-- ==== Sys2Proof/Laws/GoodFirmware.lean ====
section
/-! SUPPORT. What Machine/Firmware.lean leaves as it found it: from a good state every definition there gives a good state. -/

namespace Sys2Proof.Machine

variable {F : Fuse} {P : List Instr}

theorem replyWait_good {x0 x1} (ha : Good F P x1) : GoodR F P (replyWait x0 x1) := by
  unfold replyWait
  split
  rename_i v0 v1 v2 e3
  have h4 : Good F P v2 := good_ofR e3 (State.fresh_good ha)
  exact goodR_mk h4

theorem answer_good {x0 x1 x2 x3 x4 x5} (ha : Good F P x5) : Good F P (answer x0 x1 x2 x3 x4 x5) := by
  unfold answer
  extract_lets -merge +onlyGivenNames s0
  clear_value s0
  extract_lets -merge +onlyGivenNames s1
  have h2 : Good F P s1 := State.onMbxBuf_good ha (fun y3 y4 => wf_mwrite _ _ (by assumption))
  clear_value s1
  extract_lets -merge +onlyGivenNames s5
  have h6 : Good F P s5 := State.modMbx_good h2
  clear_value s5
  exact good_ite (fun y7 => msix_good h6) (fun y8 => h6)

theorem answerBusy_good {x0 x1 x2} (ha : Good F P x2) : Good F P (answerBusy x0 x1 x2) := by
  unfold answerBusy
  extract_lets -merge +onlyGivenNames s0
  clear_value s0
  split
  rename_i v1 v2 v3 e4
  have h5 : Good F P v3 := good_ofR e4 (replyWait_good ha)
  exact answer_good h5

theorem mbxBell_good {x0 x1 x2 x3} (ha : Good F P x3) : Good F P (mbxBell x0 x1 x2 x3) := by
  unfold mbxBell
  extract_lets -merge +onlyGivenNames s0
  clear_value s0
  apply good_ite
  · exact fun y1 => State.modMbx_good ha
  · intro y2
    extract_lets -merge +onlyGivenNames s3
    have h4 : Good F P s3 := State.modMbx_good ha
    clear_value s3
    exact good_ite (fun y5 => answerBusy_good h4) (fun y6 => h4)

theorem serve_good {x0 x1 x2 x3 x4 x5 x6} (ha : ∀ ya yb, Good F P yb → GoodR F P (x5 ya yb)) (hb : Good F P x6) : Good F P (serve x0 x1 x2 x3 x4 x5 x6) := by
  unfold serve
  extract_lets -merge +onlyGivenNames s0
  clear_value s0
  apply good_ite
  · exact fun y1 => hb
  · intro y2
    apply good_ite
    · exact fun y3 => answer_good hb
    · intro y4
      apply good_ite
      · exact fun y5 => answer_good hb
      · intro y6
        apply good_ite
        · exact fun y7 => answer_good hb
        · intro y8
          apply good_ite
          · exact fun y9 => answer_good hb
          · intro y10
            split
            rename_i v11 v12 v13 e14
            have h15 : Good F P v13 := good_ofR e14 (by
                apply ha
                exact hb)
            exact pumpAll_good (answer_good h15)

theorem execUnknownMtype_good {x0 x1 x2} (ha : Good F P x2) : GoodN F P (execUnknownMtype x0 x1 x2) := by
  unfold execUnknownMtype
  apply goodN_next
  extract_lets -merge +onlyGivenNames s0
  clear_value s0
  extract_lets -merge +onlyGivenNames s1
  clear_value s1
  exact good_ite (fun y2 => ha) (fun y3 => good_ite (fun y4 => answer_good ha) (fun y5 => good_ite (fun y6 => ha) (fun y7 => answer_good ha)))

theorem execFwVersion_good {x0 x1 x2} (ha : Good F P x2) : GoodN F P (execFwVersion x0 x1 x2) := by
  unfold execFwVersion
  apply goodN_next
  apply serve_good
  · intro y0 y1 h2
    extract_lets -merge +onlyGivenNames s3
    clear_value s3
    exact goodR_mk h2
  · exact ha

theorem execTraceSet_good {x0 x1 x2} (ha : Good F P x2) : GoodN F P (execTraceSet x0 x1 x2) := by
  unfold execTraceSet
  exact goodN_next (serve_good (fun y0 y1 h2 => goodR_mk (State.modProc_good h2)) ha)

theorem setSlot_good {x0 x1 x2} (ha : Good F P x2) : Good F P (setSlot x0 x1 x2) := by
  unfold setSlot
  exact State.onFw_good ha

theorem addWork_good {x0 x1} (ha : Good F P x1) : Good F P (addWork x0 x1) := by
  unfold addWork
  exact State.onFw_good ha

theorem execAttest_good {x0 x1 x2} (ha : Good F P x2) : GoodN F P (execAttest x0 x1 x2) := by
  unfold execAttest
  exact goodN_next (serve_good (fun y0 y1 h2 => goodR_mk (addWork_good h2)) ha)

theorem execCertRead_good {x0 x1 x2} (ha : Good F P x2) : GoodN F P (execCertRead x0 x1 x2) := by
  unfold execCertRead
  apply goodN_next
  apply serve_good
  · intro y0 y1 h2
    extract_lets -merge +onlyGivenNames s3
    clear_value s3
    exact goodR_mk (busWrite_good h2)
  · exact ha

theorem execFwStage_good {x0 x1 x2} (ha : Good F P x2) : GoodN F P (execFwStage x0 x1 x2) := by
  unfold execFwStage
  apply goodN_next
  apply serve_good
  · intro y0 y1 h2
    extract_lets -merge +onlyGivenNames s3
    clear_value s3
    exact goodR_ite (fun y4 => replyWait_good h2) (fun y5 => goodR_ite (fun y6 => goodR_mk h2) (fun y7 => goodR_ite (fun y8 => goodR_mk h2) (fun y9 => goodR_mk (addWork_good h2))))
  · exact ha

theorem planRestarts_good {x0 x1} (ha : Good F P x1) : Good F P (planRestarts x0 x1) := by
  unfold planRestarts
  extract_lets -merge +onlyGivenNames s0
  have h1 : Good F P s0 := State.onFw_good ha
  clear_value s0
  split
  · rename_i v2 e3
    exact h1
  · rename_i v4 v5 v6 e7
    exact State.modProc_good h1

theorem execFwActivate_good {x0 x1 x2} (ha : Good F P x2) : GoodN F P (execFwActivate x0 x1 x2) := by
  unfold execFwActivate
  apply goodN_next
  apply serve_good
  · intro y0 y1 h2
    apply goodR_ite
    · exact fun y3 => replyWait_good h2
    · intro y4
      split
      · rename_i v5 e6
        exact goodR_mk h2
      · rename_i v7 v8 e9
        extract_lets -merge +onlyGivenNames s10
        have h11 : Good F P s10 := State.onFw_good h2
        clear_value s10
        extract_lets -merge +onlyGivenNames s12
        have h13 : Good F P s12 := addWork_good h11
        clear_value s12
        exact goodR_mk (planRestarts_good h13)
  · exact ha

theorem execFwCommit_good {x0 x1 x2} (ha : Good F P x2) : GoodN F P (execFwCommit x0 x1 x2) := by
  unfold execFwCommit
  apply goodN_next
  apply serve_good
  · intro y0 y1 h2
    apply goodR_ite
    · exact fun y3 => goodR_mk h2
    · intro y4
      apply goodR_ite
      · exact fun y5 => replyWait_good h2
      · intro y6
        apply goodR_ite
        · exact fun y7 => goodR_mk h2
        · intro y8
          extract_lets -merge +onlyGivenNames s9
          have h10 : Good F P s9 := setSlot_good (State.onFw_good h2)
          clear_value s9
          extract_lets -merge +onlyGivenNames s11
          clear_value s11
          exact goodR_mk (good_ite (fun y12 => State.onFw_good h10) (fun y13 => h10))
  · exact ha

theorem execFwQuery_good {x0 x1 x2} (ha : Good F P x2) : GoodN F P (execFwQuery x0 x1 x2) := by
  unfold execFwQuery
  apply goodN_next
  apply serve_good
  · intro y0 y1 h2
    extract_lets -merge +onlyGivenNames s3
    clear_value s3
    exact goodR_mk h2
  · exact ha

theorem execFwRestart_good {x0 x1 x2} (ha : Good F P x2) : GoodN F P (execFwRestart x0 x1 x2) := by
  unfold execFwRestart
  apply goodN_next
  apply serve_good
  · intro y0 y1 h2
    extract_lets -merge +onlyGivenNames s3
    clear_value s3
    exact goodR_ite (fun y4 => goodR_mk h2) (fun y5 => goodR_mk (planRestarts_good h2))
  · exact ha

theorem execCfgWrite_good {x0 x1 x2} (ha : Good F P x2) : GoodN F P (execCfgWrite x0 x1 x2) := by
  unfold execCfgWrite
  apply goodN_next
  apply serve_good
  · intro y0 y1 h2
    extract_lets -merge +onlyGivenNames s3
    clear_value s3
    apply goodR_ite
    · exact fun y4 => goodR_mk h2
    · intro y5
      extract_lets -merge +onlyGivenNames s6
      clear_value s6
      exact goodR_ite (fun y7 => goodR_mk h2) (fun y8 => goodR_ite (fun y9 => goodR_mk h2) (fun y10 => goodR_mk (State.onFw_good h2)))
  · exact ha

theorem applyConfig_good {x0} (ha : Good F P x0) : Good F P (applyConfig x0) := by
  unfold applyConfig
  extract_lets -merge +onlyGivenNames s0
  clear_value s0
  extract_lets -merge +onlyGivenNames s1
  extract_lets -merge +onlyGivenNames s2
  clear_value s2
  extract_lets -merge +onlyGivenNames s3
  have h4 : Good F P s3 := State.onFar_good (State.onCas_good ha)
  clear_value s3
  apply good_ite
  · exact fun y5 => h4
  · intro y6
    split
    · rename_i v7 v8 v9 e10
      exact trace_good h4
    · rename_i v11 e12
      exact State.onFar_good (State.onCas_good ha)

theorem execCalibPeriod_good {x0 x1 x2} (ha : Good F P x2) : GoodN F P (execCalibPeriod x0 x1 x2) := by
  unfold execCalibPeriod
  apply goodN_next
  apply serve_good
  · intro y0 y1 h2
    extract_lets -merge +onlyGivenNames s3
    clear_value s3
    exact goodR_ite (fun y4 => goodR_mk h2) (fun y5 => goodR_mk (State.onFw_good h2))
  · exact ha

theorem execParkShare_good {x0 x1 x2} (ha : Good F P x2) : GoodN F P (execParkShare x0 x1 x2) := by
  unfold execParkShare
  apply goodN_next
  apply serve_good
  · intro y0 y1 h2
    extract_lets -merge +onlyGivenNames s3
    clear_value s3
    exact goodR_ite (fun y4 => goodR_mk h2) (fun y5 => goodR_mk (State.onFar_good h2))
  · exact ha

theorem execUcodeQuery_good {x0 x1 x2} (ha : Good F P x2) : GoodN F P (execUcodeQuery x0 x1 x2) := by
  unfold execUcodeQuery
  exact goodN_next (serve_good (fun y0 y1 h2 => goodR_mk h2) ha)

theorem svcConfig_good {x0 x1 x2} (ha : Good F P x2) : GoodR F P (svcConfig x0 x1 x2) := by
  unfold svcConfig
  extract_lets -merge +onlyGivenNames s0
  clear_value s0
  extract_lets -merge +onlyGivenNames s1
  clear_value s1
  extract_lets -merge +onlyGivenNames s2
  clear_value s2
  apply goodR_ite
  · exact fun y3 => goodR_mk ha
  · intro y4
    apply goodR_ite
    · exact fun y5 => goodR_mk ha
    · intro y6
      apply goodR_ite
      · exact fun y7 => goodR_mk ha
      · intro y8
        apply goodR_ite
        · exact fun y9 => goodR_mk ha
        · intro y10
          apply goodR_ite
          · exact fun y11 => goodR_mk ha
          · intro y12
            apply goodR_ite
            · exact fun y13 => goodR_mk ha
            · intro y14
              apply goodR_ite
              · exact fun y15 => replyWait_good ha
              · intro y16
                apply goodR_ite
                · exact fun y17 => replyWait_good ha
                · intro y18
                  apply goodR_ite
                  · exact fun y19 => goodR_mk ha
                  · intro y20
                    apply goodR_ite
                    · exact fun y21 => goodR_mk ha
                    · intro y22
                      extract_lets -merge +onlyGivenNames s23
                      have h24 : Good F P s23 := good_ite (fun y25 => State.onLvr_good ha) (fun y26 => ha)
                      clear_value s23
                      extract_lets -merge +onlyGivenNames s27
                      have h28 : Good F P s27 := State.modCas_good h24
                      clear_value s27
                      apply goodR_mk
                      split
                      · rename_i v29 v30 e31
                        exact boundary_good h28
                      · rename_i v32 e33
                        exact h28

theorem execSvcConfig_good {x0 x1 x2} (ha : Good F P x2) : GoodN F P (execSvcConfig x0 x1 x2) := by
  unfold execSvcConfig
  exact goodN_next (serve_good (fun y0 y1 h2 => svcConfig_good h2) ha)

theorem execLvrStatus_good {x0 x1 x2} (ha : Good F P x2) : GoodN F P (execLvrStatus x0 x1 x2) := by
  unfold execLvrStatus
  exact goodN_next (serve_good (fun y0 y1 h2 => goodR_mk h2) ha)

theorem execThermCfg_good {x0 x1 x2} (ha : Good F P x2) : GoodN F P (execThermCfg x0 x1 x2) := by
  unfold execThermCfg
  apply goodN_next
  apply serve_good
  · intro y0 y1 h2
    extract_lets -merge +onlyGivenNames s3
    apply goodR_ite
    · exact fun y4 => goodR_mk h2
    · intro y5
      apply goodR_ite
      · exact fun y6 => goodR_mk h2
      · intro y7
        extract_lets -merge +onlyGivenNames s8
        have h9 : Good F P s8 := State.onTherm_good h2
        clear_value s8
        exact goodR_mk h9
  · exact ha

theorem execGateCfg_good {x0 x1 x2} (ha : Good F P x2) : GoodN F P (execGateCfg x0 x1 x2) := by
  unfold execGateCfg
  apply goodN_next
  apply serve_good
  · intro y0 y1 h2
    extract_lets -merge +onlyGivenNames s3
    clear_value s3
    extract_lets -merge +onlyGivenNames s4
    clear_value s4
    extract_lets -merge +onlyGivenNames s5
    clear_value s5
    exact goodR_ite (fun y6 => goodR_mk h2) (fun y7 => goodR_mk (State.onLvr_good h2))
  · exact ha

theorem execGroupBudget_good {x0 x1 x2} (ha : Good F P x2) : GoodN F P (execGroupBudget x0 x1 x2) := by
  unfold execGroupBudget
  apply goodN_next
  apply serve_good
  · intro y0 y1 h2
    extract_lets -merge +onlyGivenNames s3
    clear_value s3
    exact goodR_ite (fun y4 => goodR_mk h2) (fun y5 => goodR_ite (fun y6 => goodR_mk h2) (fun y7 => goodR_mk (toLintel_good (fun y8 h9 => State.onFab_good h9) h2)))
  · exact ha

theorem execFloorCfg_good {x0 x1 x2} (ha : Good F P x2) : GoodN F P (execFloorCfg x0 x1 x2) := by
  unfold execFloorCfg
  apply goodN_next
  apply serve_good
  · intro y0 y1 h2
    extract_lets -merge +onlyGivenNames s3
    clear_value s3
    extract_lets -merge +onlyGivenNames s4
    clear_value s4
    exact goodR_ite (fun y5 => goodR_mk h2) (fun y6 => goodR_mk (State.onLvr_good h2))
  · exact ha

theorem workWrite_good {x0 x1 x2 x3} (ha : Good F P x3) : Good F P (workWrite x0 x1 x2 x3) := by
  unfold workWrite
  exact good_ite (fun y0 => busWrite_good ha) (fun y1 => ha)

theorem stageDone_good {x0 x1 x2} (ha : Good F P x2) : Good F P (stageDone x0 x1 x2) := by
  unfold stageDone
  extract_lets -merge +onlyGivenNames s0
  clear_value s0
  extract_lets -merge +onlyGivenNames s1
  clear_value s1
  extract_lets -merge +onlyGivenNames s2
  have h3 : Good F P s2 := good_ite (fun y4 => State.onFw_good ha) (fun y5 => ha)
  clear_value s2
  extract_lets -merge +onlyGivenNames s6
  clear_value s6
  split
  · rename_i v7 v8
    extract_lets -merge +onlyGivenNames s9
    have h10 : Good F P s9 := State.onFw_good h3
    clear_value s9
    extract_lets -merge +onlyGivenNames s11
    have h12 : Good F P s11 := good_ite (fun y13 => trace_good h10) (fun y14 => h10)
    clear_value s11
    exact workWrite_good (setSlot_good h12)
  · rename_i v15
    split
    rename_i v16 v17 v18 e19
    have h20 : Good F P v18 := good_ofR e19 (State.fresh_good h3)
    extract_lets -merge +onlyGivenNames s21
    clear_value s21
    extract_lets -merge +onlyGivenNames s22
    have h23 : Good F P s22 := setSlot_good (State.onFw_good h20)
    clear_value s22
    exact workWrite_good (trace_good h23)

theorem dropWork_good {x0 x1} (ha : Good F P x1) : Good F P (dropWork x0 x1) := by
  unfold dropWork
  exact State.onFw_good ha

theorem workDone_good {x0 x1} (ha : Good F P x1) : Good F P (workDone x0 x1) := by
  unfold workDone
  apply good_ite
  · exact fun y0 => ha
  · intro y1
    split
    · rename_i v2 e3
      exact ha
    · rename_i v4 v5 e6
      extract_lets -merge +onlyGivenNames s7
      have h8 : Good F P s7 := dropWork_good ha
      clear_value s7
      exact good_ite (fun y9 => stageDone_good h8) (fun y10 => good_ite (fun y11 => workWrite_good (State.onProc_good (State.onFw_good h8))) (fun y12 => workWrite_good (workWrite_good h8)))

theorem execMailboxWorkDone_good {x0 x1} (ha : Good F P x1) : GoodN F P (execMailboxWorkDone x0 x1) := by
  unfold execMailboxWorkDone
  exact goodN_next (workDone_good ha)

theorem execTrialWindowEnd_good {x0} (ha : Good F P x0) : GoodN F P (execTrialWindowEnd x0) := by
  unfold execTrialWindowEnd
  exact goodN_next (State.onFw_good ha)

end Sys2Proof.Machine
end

|---|

EXERCISE OBJECTIVE.
From the first line of the material above down to the line with "rename_i v0 v1 v2 e3", output each line exactly; include both of those lines and add no others.

RESPONSE TO THIS TASK.
-- ==== Sys2Proof/Laws/GoodFirmware.lean ====
section
/-! SUPPORT. What Machine/Firmware.lean leaves as it found it: from a good state every definition there gives a good state. -/

namespace Sys2Proof.Machine

variable {F : Fuse} {P : List Instr}

theorem replyWait_good {x0 x1} (ha : Good F P x1) : GoodR F P (replyWait x0 x1) := by
  unfold replyWait
  split
  rename_i v0 v1 v2 e3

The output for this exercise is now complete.